Dataset entries
-- ==== Sys2Proof/Tests/Slice0.lean ====
section
/-! SUPPORT. The model's own tests. Expected values are those of spec/95_test_vectors.md and of the examples in the
rules; words are written out from the formats of spec/30_encoding.md. After them, for every statement with hypotheses,
a witness that meets them. -/

namespace Sys2Proof.Tests

open Sys2Proof Sys2Proof.Machine

/-- The next state, if there is one. -/
def nextOf : Host.Outcome State Fault Refusal → Option State
  | .next t => some t
  | .fault _ => none
  | .refused _ => none

/-- The fault, if there is one. -/
def faultOf : Host.Outcome State Fault Refusal → Option Fault
  | .next _ => none
  | .fault f => some f
  | .refused _ => none

/-- The refusal, if there is one. -/
def refusalOf : Host.Outcome State Fault Refusal → Option Refusal
  | .next _ => none
  | .fault _ => none
  | .refused r => some r

/-- The value of a decode that succeeds. -/
def decodedOf (w : OpWord) : Option Instr := (decode w).toOption

/-- The error of a decode that fails. -/
def errorOf (w : OpWord) : Option DecodeError :=
  match decode w with
  | .ok _ => none
  | .error e => some e

/-- The reset state with a latched length of one frame. -/
def frameState : State := { State.reset with len := 691200#32 }

/-- At a position. -/
def atPos (x y : Nat) : State := { frameState with lat := { Latches.zero with x := x, y := y } }

/-- With an address and the word 5A 51 F0 91 of table BX in BUF there. -/
def atOffset (a : Nat) : State :=
  { frameState with buf := [(345600, 0x5A#8), (345601, 0x51#8), (345602, 0xF0#8), (345603, 0x91#8)]
                    lat := { Latches.zero with offset := a } }

/-- BUF of program P3, the words at 0, 345600 and 691196. -/
def sparseState : State :=
  { frameState with buf := [(0, 0x80#8), (1, 0xFF#8), (2, 0x80#8), (3, 0x00#8),
      (345600, 0x5A#8), (345601, 0x51#8), (345602, 0xF0#8), (345603, 0x91#8),
      (691196, 0x36#8), (691197, 0x29#8), (691198, 0x22#8), (691199, 0xC8#8)] }

/-- A running decode with some positions pending. -/
def busyState (pend : List Pos) : State := { sparseState with status := .busy, pend := pend }

/-- The frame of program P5. -/
def smallFrame : List Byte :=
  [0x80#8, 0x10#8, 0x80#8, 0xEB#8, 0x5A#8, 0x51#8, 0xF0#8, 0x91#8,
   0x36#8, 0x29#8, 0x22#8, 0xC8#8, 0xBC#8, 0x64#8, 0xA3#8, 0x2C#8,
   0x00#8, 0x00#8, 0x00#8, 0x00#8, 0xFF#8, 0xFF#8, 0xFF#8, 0xFF#8,
   0x80#8, 0x00#8, 0x80#8, 0xFF#8, 0xF0#8, 0x29#8, 0x6E#8, 0x4D#8]

/-- The 4 by 4 instance of program P5 (a test of a model written over `W` and `H`, R5). -/
def smallState : State :=
  { State.reset with cfgW := 4#10, cfgH := 4#9, buf := assocWriteList [] 0 smallFrame }

/-! ## WellFormed: ill-formed terms are refused (R54, R107) -/

theorem test_wf_pix_wrong_row_parity : Instr.wellFormed (.pixEE 0#10 1#9) = false := by decide
theorem test_wf_pix_wrong_column_parity : Instr.wellFormed (.pixOE 1#10 1#9) = false := by decide
theorem test_wf_pix_column_out_of_range : Instr.wellFormed (.pixEE 720#10 0#9) = false := by decide
theorem test_wf_pix_row_out_of_range : Instr.wellFormed (.pixEE 0#10 480#9) = false := by decide
theorem test_wf_pix_last_position : Instr.wellFormed (.pixOO 719#10 479#9) = true := by decide

/-! ## Decoding: one word for each operation -/

-- SEL words (R54): bit 1 is RP, bit 0 is CP
theorem test_decode_rdNext : decodedOf ⟨.next, [0b11#8]⟩ = some .rdNext := by decide
theorem test_decode_rdRowP0 : decodedOf ⟨.row, [0b01#8]⟩ = some (.rdRowP0 1#1) := by decide
theorem test_decode_rdRowP1 : decodedOf ⟨.row, [0b10#8]⟩ = some (.rdRowP1 0#1) := by decide
theorem test_decode_rdColE : decodedOf ⟨.col, [0b10#8]⟩ = some (.rdColE 1#1) := by decide
theorem test_decode_rdColO : decodedOf ⟨.col, [0b01#8]⟩ = some (.rdColO 0#1) := by decide
theorem test_decode_rdOffs : decodedOf ⟨.offs, [0b10#8]⟩ = some (.rdOffs 0b10#2) := by decide
theorem test_decode_bxChk : decodedOf ⟨.chk, [0b01#8]⟩ = some (.bxChk 0b01#2) := by decide
theorem test_decode_bxFetch : decodedOf ⟨.fetch, [0b11#8]⟩ = some (.bxFetch 0b11#2) := by decide
theorem test_decode_bxLselE : decodedOf ⟨.lsel, [0b10#8]⟩ = some (.bxLselE 1#1) := by decide
theorem test_decode_bxLselO : decodedOf ⟨.lsel, [0b11#8]⟩ = some (.bxLselO 1#1) := by decide
theorem test_decode_bxCenter : decodedOf ⟨.center, [0b01#8]⟩ = some (.bxCenter 0b01#2) := by decide
theorem test_decode_cscR : decodedOf ⟨.cscR, [0b10#8]⟩ = some (.cscR 0b10#2) := by decide
theorem test_decode_cscG : decodedOf ⟨.cscG, [0b11#8]⟩ = some (.cscG 0b11#2) := by decide
theorem test_decode_cscB : decodedOf ⟨.cscB, [0b00#8]⟩ = some (.cscB 0b00#2) := by decide
theorem test_decode_cscBias : decodedOf ⟨.bias, [0b01#8]⟩ = some (.cscBias 0b01#2) := by decide
theorem test_decode_cscClamp : decodedOf ⟨.clamp, [0b10#8]⟩ = some (.cscClamp 0b10#2) := by decide
theorem test_decode_cscTrunc : decodedOf ⟨.trunc, [0b11#8]⟩ = some (.cscTrunc 0b11#2) := by decide
-- the Sample Word (R51) and the cell word (R56), the most significant byte first
theorem test_decode_bxSplit : decodedOf ⟨.split, [0x5A#8, 0x51#8, 0xF0#8, 0x91#8]⟩ = some (.bxSplit 0x5A51F091#32) := by
  decide
theorem test_decode_rdStore : decodedOf ⟨.store, [237#8, 30#8, 3#8]⟩ = some (.rdStore 237#8 30#8 3#8) := by decide
-- host commands (R55); operand bytes as log 2 lays them out
theorem test_decode_cmdStatus : decodedOf ⟨.cmd, [0b00#8, 0#8, 0#8, 0#8, 0#8]⟩ = some .cmdStatus := by decide
theorem test_decode_cmdStart :
    decodedOf ⟨.cmd, [0b01#8, 0x00#8, 0x8C#8, 0x0A#8, 0x00#8]⟩ = some (.cmdStart 691200#32) := by decide
theorem test_decode_cmdRdpix :
    decodedOf ⟨.cmd, [0b10#8, 0xCF#8, 0x02#8, 0xDF#8, 0x01#8]⟩ = some (.cmdRdpix 719#10 479#9) := by decide
theorem test_decode_cmdReserved : decodedOf ⟨.cmd, [0b11#8, 0#8, 0#8, 0#8, 0#8]⟩ = some .cmdReserved := by decide
theorem test_decode_cmdDone : decodedOf ⟨.done, []⟩ = some .cmdDone := by decide
-- PIX variants (R54)
theorem test_decode_pixEE : decodedOf ⟨.pix, [0b00#8, 0xCE#8, 0x02#8, 0#8, 0#8]⟩ = some (.pixEE 718#10 0#9) := by decide
theorem test_decode_pixEO : decodedOf ⟨.pix, [0b01#8, 1#8, 0#8, 0#8, 0#8]⟩ = some (.pixEO 1#10 0#9) := by decide
theorem test_decode_pixOE : decodedOf ⟨.pix, [0b10#8, 0#8, 0#8, 1#8, 0#8]⟩ = some (.pixOE 0#10 1#9) := by decide
theorem test_decode_pixOO : decodedOf ⟨.pix, [0b11#8, 0xCF#8, 0x02#8, 0xDF#8, 0x01#8]⟩ = some (.pixOO 719#10 479#9) := by
  decide
-- composites (R63)
theorem test_decode_extract :
    decodedOf ⟨.extract, [1#8, 0xFC#8, 0x8B#8, 0x0A#8, 0x00#8]⟩ = some (.extract 691196#32 1#1) := by decide
theorem test_decode_convert : decodedOf ⟨.convert, [0xD1#8, 0xDA#8, 0x70#8]⟩ = some (.convert 0xD1#8 0xDA#8 0x70#8) := by
  decide
theorem test_decode_normalize : decodedOf ⟨.normalize, [255#8]⟩ = some (.normalize 255#8) := by decide
theorem test_decode_decodeFrame :
    decodedOf ⟨.decode, [0x00#8, 0x8C#8, 0x0A#8, 0x00#8]⟩ = some (.decodeFrame 691200#32) := by decide
-- refused words
theorem test_decode_sel_padding : errorOf ⟨.row, [0b100#8]⟩ = some .paddingNotZero := by decide
theorem test_decode_short : errorOf ⟨.split, [0#8]⟩ = some .wrongLength := by decide
theorem test_decode_pix_selector : errorOf ⟨.pix, [0b00#8, 0#8, 0#8, 1#8, 0#8]⟩ = some .selectorMismatch := by decide
theorem test_decode_pix_position :
    errorOf ⟨.pix, [0b00#8, 0xD0#8, 0x02#8, 0#8, 0#8]⟩ = some .positionOutOfRange := by decide
-- words as the opcode table numbers their bits
theorem test_tableWord_start : decodeTableWord 8 0b01 = some (.cmdStart 0#32) := by decide
theorem test_tableWord_split : decodeTableWord 32 0x5A51F091 = some (.bxSplit 0x5A51F091#32) := by decide
theorem test_tableWord_store : decodeTableWord 24 0xED1E03 = some (.rdStore 237#8 30#8 3#8) := by decide
theorem test_tableWord_done : decodeTableWord 0 0 = some .cmdDone := by decide
theorem test_fetch_word_runs :
    (nextOf (step (State.reset.withFetchWord 32 0x01020304))).map (·.lat.y2) = some 4#8 := by decide

/-! ## Raster Decoder: table RD -/

theorem test_rowP0_last : (nextOf (exec (.rdRowP0 0#1) (atPos 0 478))).map (fun t => (t.lat.rowIdx, t.lat.base)) =
    some (239, 344160) := by decide
theorem test_rowP1_first : (nextOf (exec (.rdRowP1 0#1) (atPos 0 1))).map (fun t => (t.lat.rowIdx, t.lat.base)) =
    some (0, 345600) := by decide
theorem test_rowP1_last : (nextOf (exec (.rdRowP1 1#1) (atPos 719 479))).map (fun t => (t.lat.rowIdx, t.lat.base)) =
    some (239, 689760) := by decide
theorem test_colE_last : (nextOf (exec (.rdColE 0#1) (atPos 718 0))).map (fun t => (t.lat.pairOff, t.lat.par)) =
    some (1436, 0#1) := by decide
theorem test_colO : (nextOf (exec (.rdColO 1#1) (atPos 5 3))).map (fun t => (t.lat.pairOff, t.lat.par)) =
    some (8, 1#1) := by decide
theorem test_offs : (nextOf (exec (.rdOffs 3#2)
    { frameState with lat := { Latches.zero with base := 347040, pairOff := 8 } })).map (·.lat.offset) =
    some 347048 := by decide
theorem test_store : (nextOf (exec (.rdStore 237#8 30#8 3#8) (atPos 0 1))).map (·.cell 0 1) =
    some (some ⟨237#8, 30#8, 3#8⟩) := by decide
theorem test_store_outside : faultOf (exec (.rdStore 0#8 0#8 0#8) (atPos 720 0)) = some .rasterOutOfRange := by decide
theorem test_next_takes_the_chosen : (nextOf (exec .rdNext
    { busyState [⟨1, 1⟩, ⟨0, 1⟩, ⟨0, 0⟩] with choices := [1] })).map (fun t => (t.cell 0 1, t.pend)) =
    some (some ⟨237#8, 30#8, 3#8⟩, [⟨1, 1⟩, ⟨0, 0⟩]) := by decide +kernel
theorem test_next_not_busy : refusalOf (exec .rdNext frameState) = some .notEnabled := by decide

WORK TO BE COMPLETED: Nothing but an exact copy of the lines from the first one above through the line holding "t => some t" should be returned.

EXPECTED ANSWER:
-- ==== Sys2Proof/Tests/Slice0.lean ====
section
/-! SUPPORT. The model's own tests. Expected values are those of spec/95_test_vectors.md and of the examples in the
rules; words are written out from the formats of spec/30_encoding.md. After them, for every statement with hypotheses,
a witness that meets them. -/

namespace Sys2Proof.Tests

open Sys2Proof Sys2Proof.Machine

/-- The next state, if there is one. -/
def nextOf : Host.Outcome State Fault Refusal → Option State
  | .next t => some t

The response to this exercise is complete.